I’ve been running several LLMs and other generative AI tools on my computer lately. I’ve discovered this web UI from oobabooga for running models, and it’s incredible. You have a ton of options, and it works great.

That’s what we will set up today in this tutorial.

The easy way

If you’re in Windows using WSL, you can run a simple batch file, and it might work great. Super easy.

Clone the repo:

git clone https://github.com/oobabooga/text-generation-webui.git

Then run the batch file:

start_wsl.bat

It will ask you to choose your GPU/platform setup:

“How to run a ChatGPT like LLM locally”

And it’s up and running:

“How to run a ChatGPT like LLM locally”

If this works, skip to the Run the WebUI step.

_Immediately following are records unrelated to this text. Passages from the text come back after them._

/-- A cell of a contribution reaches its window (R360, R362): what becomes of it, its landed mark, and the reject, late and carried bits that
its mark carries back. -/
def State.landInWindow (s : State) (stream tag chip epoch first index : Nat) (isLast : Bool) (data : List Byte) :
    Landing × WinXfer × State :=
  let w := bitsOf tag 0 13
  let x := s.win w
  let y := winXfer x chip stream tag
  if 6143 < w ∨ s.regionFenced (winR w) then (.held, y, s)
  else if index < y.mark then (.duplicate, y, s)
  else if y.mark < index then (.above, y, s)
  else
    let m := tag / 65536
    let k := classify x m y s.tide.ns
    let done := { y with mark := y.mark + 1, stream := stream, done := y.done || isLast }
    let at' := first * cellSize x.mode + index * 928
    if x.state = 0 then (.held, y, s)
    else if epoch ≠ x.epoch then
      let z := { done with reject := true }
      let s1 := ((s.setWin w { putXfer x z with rejected := x.rejected + 1 }).bump (HRV_REJECT_COUNT_rejected_cells (winR w) (winC w))).setFlag
        (HRV_UNIT_STATUS_rejected (winR w) (winC w))
      let u := s1.stepSum x.step
      (.landed, z, s1.setStepSum x.step { u with rejected := u.rejected + 1 })
    else if k = 3 then (.held, y, s)
    else if k = 2 then (.landed, done, (s.setWin w (putXfer x done)).bump (HRV_STALE_COUNT_stale_cells (winR w) (winC w)))
    else if x.elems * cellSize x.mode < at' + data.length then
      let z := if k = 0 then { done with included := true } else { done with late := true }
      let u := s.stepSum x.step
      (.landed, z, ((((s.setWin w (putXfer x z)).bump (HRV_REJECT_COUNT_rejected_cells (winR w) (winC w))).setStepSum x.step
        { u with rejected := u.rejected + 1 }).tryClose w))
    else if k = 0 then
      let z := { done with included := true }
      (.landed, z, (((s.countBrine w x data.length).setWin w (putXfer x z)).addPayload w x false at' data).tryClose w)
    else
      let z := { done with late := true }
      let s1 := (s.noteLate w x y).setWin w { putXfer x z with hasCarry := x.hasCarry || x.carry }
      (.landed, z, if x.carry then (s1.countBrine w x data.length).addPayload w x true at' data else s1)

/-- SLUICE_REACHED (R363, R364). -/
def execSluiceReached (win : Fin 6144) (s : State) : Host.Outcome State Fault Refusal :=
  .next (if (s.win win.val).state = 1 then (s.atTide (s.win win.val).sluice).tryClose win.val else s)

/-- GRACE_EXPIRY (R364): an included contribution that is still incomplete tears the window; the rest of it is late. -/
def execGraceExpiry (win : Fin 6144) (s : State) : Host.Outcome State Fault Refusal :=
  let w := win.val
  let x := s.win w
  .next (if x.state = 1 then
      let s1 := s.atTide (x.sluice + hGrace (s.desc x.entry) * 2048)
      let torn := (includedOf x).any (fun y => !y.done)
      let s2 := s1.closeWindow w false torn
      if torn then
        ((s2.setFlag (HRV_UNIT_STATUS_torn (winR w) (winC w))).bump (HRV_EVENT_COUNT_torn_windows (winR w) (winC w))).markNonfinite x.step
      else s2
    else s)

/-! ### The readout (R367 to R370, R375, R381, R385, R400) -/

/-- What a readout forms of one element: its bytes, its value, and whether it overflowed or is non-finite. -/
structure ReadOut where
  bytes : List Byte
  value : FVal
  overflow : Bool
  nonfinite : Bool

/-- The carry sum on the anchor of the main cells (R368). -/
def rescale (c : Int) (old new : Int) : Int := if new ≤ old then c * 2 ^ (old - new).toNat else rneShift c (new - old)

But if it fails (which I’ve seen), you must do it manually. Below are the instructions to install it manually in WSL. It’s also the instructions to install this in regular old Linux. Let’s get started.

Install Anaconda

I’m using Ubuntu in WSL. So here are the commands we’ll run:

sudo apt-get update

Always a good idea.

sudo apt-get install wget

Change into the tmp directory:

cd /tmp

Then, we want to get the latest version of the installation script from this directory. At the time of this writing, this is the most current version for Linux-x86_64:

wget https://repo.anaconda.com/archive/Anaconda3-2023.09-0-Linux-x86_64.sh

This script is huge. After it’s done downloading, you should see something like this:

“How to run a ChatGPT like LLM locally”

Then you’ll want to validate it:

sha256sum Anaconda3-2023.09-0-Linux-x86_64.sh

and if you don’t see any errors, you’re good to go:

“How to run a ChatGPT like LLM locally”

Now it’s time to run it!

bash Anaconda3-2023.09-0-Linux-x86_64.sh

Accept the license terms (if you want to use it) and press enter.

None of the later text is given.